The lines to be copied are those below that contain "LatchVal".

*** Opening of DATA ***

-- ==== Sys2Proof/Machine/Operands.lean ====
section
/-!
DEFINITION. Operands.lean: every operand form: 64-bit values (R190), vectors and groups (R221), predicates, view items (R81, R250),
effective addresses (R170, R262), and the checks of the registers they name.
-/
namespace Sys2Proof.Machine

/-- The low 8 bytes of a latch value (R84). -/
def LatchVal.dword : LatchVal → Dword
  | .s w => w
  | .v w => BitVec.extractLsb' 0 64 w

/-- A vector with one word in every lane. -/
def splat (w : Word) : Vec := vecOf ((List.range 64).flatMap fun _ => toBytes 4 w.toNat)

/-- A latch value as a V op reads it (R84): a V entry or the 256-byte L entry whole, else bits 31:0 in every lane. -/
def LatchVal.vec : LatchVal → Vec
  | .s w => splat (BitVec.extractLsb' 0 32 w)
  | .v w => w

/-- Lane i of a vector. -/
def lane (v : Vec) (i : Nat) : Word := BitVec.extractLsb' (32 * i) 32 v

/-- val(f) (R190) for the slot that carries the op. -/
def readS (c : Core) (sl : Nat) (o : Operand) : Dword :=
  match o.level.toNat with
  | 0 => c.readX o.ix
  | 1 => Tab.get 0 c.ofS (16 * sl + o.ix % 16)
  | 2 => match latchEntry c o.ix with
    | some e => e.val.dword
    | none => 0
  | _ => BitVec.signExtend 64 o.index

/-- Byte offset in register space of vector register n, an item of VIEW0 (R81). -/
def vregAddr (c : Core) (n : Nat) : Nat := viewBase (Tab.get 0 c.views 0) * 256 + 256 * n

/-- v[n] (R221). -/
def readVreg (c : Core) (n : Nat) : Vec := vecOf (c.rsBytes (vregAddr c n) 256)

/-- vval(f) (R221), the j-th vector of a group. -/
def readV (c : Core) (sl : Nat) (o : Operand) (j : Nat := 0) : Vec :=
  match o.level.toNat with
  | 0 => readVreg c (o.ix + j)
  | 1 => Tab.get 0 c.ofV (16 * sl + (o.ix + j) % 16)
  | 2 => match latchEntry c o.ix with
    | some e => e.val.vec
    | none => 0
  | _ => splat (BitVec.signExtend 32 o.index)

/-- A scalar taken from a vector operand: bits 31:0 of lane 0 (R221). -/
def readVS (c : Core) (sl : Nat) (o : Operand) : Word := lane (readV c sl o) 0

/-- p(X) (R195). -/
def readPred (c : Core) (o : Operand) : Dword := c.readP o.ix

/-- Destination of a 64-bit result (R191); x0 is discarded. -/
def sDest (sl : Nat) (o : Operand) : Dest :=
  if o.level = 0 then (if o.ix = 0 then .none else .x o.ix) else .ofS sl (o.ix % 16)

/-- Destination of the j-th vector of a group (R222): the bytes its view names at issue (R82). -/
def vDest (c : Core) (sl : Nat) (o : Operand) (j : Nat := 0) : Dest :=
  if o.level = 0 then .rs (vregAddr c (o.ix + j)) else .ofV sl ((o.ix + j) % 16)

/-- MEM.i address sum (R170). -/
def memAddr (c : Core) (sl : Nat) (o : Q4) : Dword := readS c sl o.a + readS c sl o.b + readS c sl o.c
/-- MEM.w address sum (R170). -/
def memAddrW (c : Core) (sl : Nat) (o : I28) : Dword := readS c sl o.a + BitVec.signExtend 64 o.imm

/-- Space of an effective address (R262). -/
def eaSpace (ea : Dword) : Nat := ea.toNat / 2 ^ 62
/-- The address in its space. -/
def eaAddr (ea : Dword) : Nat := ea.toNat % 2 ^ 62

/-! ### Views (R80, R81, R411) -/

/-- Bytes of one item of a view. -/
def itemBytes (v : Dword) : Nat :=
  match viewKind v with
  | 1 => 256
  | 2 => (viewRows v * viewCols v * size2 (viewType v) + 511) / 512 * 256
  | _ => 4096

/-- A view register is usable: enabled, TYPE assigned, BASE, COUNT, ROWS and COLS in range, accumulator TYPE .f32 or .s32, and its
extent ends at or below byte 0x2_FFFF (R81, R411). -/
def viewOk (v : Dword) : Bool :=
  decide (viewKind v ≠ 0) && decide (viewType v ≤ 12) && decide (viewBase v ≤ 767) && decide (viewCount v ≤ 384)
    && (decide (viewKind v ≠ 2) || (decide (1 ≤ viewRows v ∧ viewRows v ≤ 1024) && decide (1 ≤ viewCols v ∧ viewCols v ≤ 1024)))
    && (decide (viewKind v ≠ 3) || decide (viewType v = 0) || decide (viewType v = 5))
    && decide (viewBase v * 256 + viewCount v * itemBytes v ≤ Config.regSpace)

/-- VIEW0 is a usable vector view with g items from index n (R406). -/
def vregsOk (c : Core) (n g : Nat) : Bool :=
  let v := Tab.get 0 c.views 0
  viewOk v && decide (viewKind v = 1) && decide (n + g ≤ viewCount v)

/-- A vector operand or destination of g vectors meets VIEW0 when it names vector registers. -/
def vopOk (c : Core) (o : Operand) (g : Nat := 1) : Bool := decide (o.level ≠ 0) || vregsOk c o.ix g

/-- The view register an item operand names, and the item number (R250). -/
def itemView (c : Core) (o : Operand) : Dword := Tab.get 0 c.views (o.ix / 512)
@[inherit_doc itemView] def itemNo (o : Operand) : Nat := o.ix % 512

/-- An item operand names a usable view and an item below COUNT. -/
def itemUsable (c : Core) (o : Operand) : Bool := viewOk (itemView c o) && decide (itemNo o < viewCount (itemView c o))
/-- The item is a tile (KIND tile) or an accumulator item. -/
def isTile (c : Core) (o : Operand) : Bool := decide (viewKind (itemView c o) = 2)
@[inherit_doc isTile] def isAcc (c : Core) (o : Operand) : Bool := decide (viewKind (itemView c o) = 3)

/-- Item n of a view as bytes of register space (R81, R258). -/
def itemRefOf (v : Dword) (n : Nat) : ItemRef :=
  { base := viewBase v * 256 + n * itemBytes v, ty := viewType v,
    rows := if viewKind v = 2 then viewRows v else 32, cols := if viewKind v = 2 then viewCols v else 32 }
/-- The item an operand names. -/
def itemRef (c : Core) (o : Operand) : ItemRef := itemRefOf (itemView c o) (itemNo o)
/-- Its shadow partner, item n xor 1 (R254). -/
def itemPartner (c : Core) (o : Operand) : ItemRef := itemRefOf (itemView c o) (itemNo o ^^^ 1)

/-- Raw bits of element e of type t in a byte list (R81, R220): 4-bit elements low nibble first. -/
def elemOf (l : List Byte) (t e : Nat) : Nat :=
  match size2 t with
  | 8 => ofBytes ((l.drop (4 * e)).take 4)
  | 4 => ofBytes ((l.drop (2 * e)).take 2)
  | 2 => ofBytes ((l.drop e).take 1)
  | _ => ofBytes ((l.drop (e / 2)).take 1) / 16 ^ (e % 2) % 16

/-- Pack raw elements of type t into bytes. -/
def packElems (t : Nat) (l : List Nat) : List Byte :=
  match size2 t with
  | 8 => l.flatMap (toBytes 4)
  | 4 => l.flatMap (toBytes 2)
  | 2 => l.flatMap (toBytes 1)
  | _ => packNibbles l
where
  /-- Two 4-bit elements a byte, the even one low (R133). -/
  packNibbles : List Nat → List Byte
    | [] => []
    | [a] => [BitVec.ofNat 8 (a % 16)]
    | a :: b :: t => BitVec.ofNat 8 (a % 16 + b % 16 * 16) :: packNibbles t

/-- All raw elements of a byte list of type t. -/
def unpackElems (t : Nat) : List Byte → List Nat
  | [] => []
  | l@(b :: r) =>
    match size2 t with
    | 8 => unpackWide 4 l
    | 4 => unpackWide 2 l
    | 2 => unpackWide 1 l
    | _ => b.toNat % 16 :: b.toNat / 16 :: unpackNib r
where
  /-- Elements of w bytes. -/
  unpackWide (w : Nat) (l : List Byte) : List Nat :=
    (List.range (l.length / w)).map fun i => ofBytes ((l.drop (w * i)).take w)
  /-- Nibbles. -/
  unpackNib : List Byte → List Nat
    | [] => []
    | b :: r => b.toNat % 16 :: b.toNat / 16 :: unpackNib r

/-- Raw elements of a vector. -/
def vecElems (t : Nat) (v : Vec) : List Nat := unpackElems t (vecBytes v)
/-- A vector from raw elements. -/
def vecOfElems (t : Nat) (l : List Nat) : Vec := vecOf (packElems t l)

/-- Raw elements of an item, row-major. -/
def itemElems (c : Core) (r : ItemRef) : List Nat :=
  (unpackElems r.ty (c.rsBytes r.base ((r.rows * r.cols * size2 r.ty + 1) / 2))).take (r.rows * r.cols)

/-- A read of register space meets an uncorrectable word (R463): the offset of the failing 8 bytes. -/
def rsBad (c : Core) (a n : Nat) : Option Nat :=
  (c.rsPoison.find? fun e => decide (e.1 < a + n) && decide (a < e.1 + 8)).map (·.1)
/-- TVAL of a register-space error (R391): SPC 0b10 and the byte offset. -/
def rsTval (a : Nat) : Dword := addrForm (2 * 2 ^ 62 + a) false false

/-- Sum of the numbers 0 to n−1 where a test holds, as a bit mask. -/
def maskOf (n : Nat) (f : Nat → Bool) : Dword :=
  BitVec.ofNat 64 (((List.range n).map fun i => if f i then 2 ^ i else 0).sum)

/-- All 64 bits. -/
def allOnes : Dword := BitVec.allOnes 64

/-! ### Streams (R246) -/

/-- Fields of a stream register. -/
def StreamReg.space (r : StreamReg) : Nat := bitsN r.d0.toNat 63 62
@[inherit_doc StreamReg.space] def StreamReg.base (r : StreamReg) : Nat := bitsN r.d0.toNat 51 0
@[inherit_doc StreamReg.space] def StreamReg.rstride (r : StreamReg) : Int := (BitVec.ofNat 32 (r.d1.toNat / 2 ^ 32)).toInt
@[inherit_doc StreamReg.space] def StreamReg.fmt (r : StreamReg) : Nat := bitsN r.d1.toNat 31 28
@[inherit_doc StreamReg.space] def StreamReg.ofmt (r : StreamReg) : Nat := bitsN r.d1.toNat 27 24
@[inherit_doc StreamReg.space] def StreamReg.xp (r : StreamReg) : Nat := bitsN r.d1.toNat 23 22
@[inherit_doc StreamReg.space] def StreamReg.ce (r : StreamReg) : Bool := bitN r.d1.toNat 21
@[inherit_doc StreamReg.space] def StreamReg.ct (r : StreamReg) : Nat := bitsN r.d1.toNat 20 18
@[inherit_doc StreamReg.space] def StreamReg.bs (r : StreamReg) : Nat := bitsN r.d1.toNat 17 16
@[inherit_doc StreamReg.space] def StreamReg.sfmt (r : StreamReg) : Bool := bitN r.d1.toNat 15
@[inherit_doc StreamReg.space] def StreamReg.sbase (r : StreamReg) : Nat := bitsN r.d2.toNat 51 0
@[inherit_doc StreamReg.space] def StreamReg.sstride (r : StreamReg) : Int := (BitVec.ofNat 32 (r.d3.toNat / 2 ^ 32)).toInt
/-- Reserved fields of a stream record that are non-zero (R411). -/
def StreamReg.reserved (r : StreamReg) : Bool :=
  decide (bitsN r.d0.toNat 61 52 ≠ 0) || decide (bitsN r.d1.toNat 14 0 ≠ 0) || decide (bitsN r.d2.toNat 63 52 ≠ 0)
    || decide (bitsN r.d3.toNat 31 0 ≠ 0)

/-- The knots of CTABn. -/
def ctabOf (c : Core) (n : Nat) : List Dword := (List.range 17).map fun k => Tab.get 0 c.ctab (17 * n + k)

end Sys2Proof.Machine
end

*** Close of DATA ***

TASK RESPONSE:
def LatchVal.dword : LatchVal → Dword
def LatchVal.vec : LatchVal → Vec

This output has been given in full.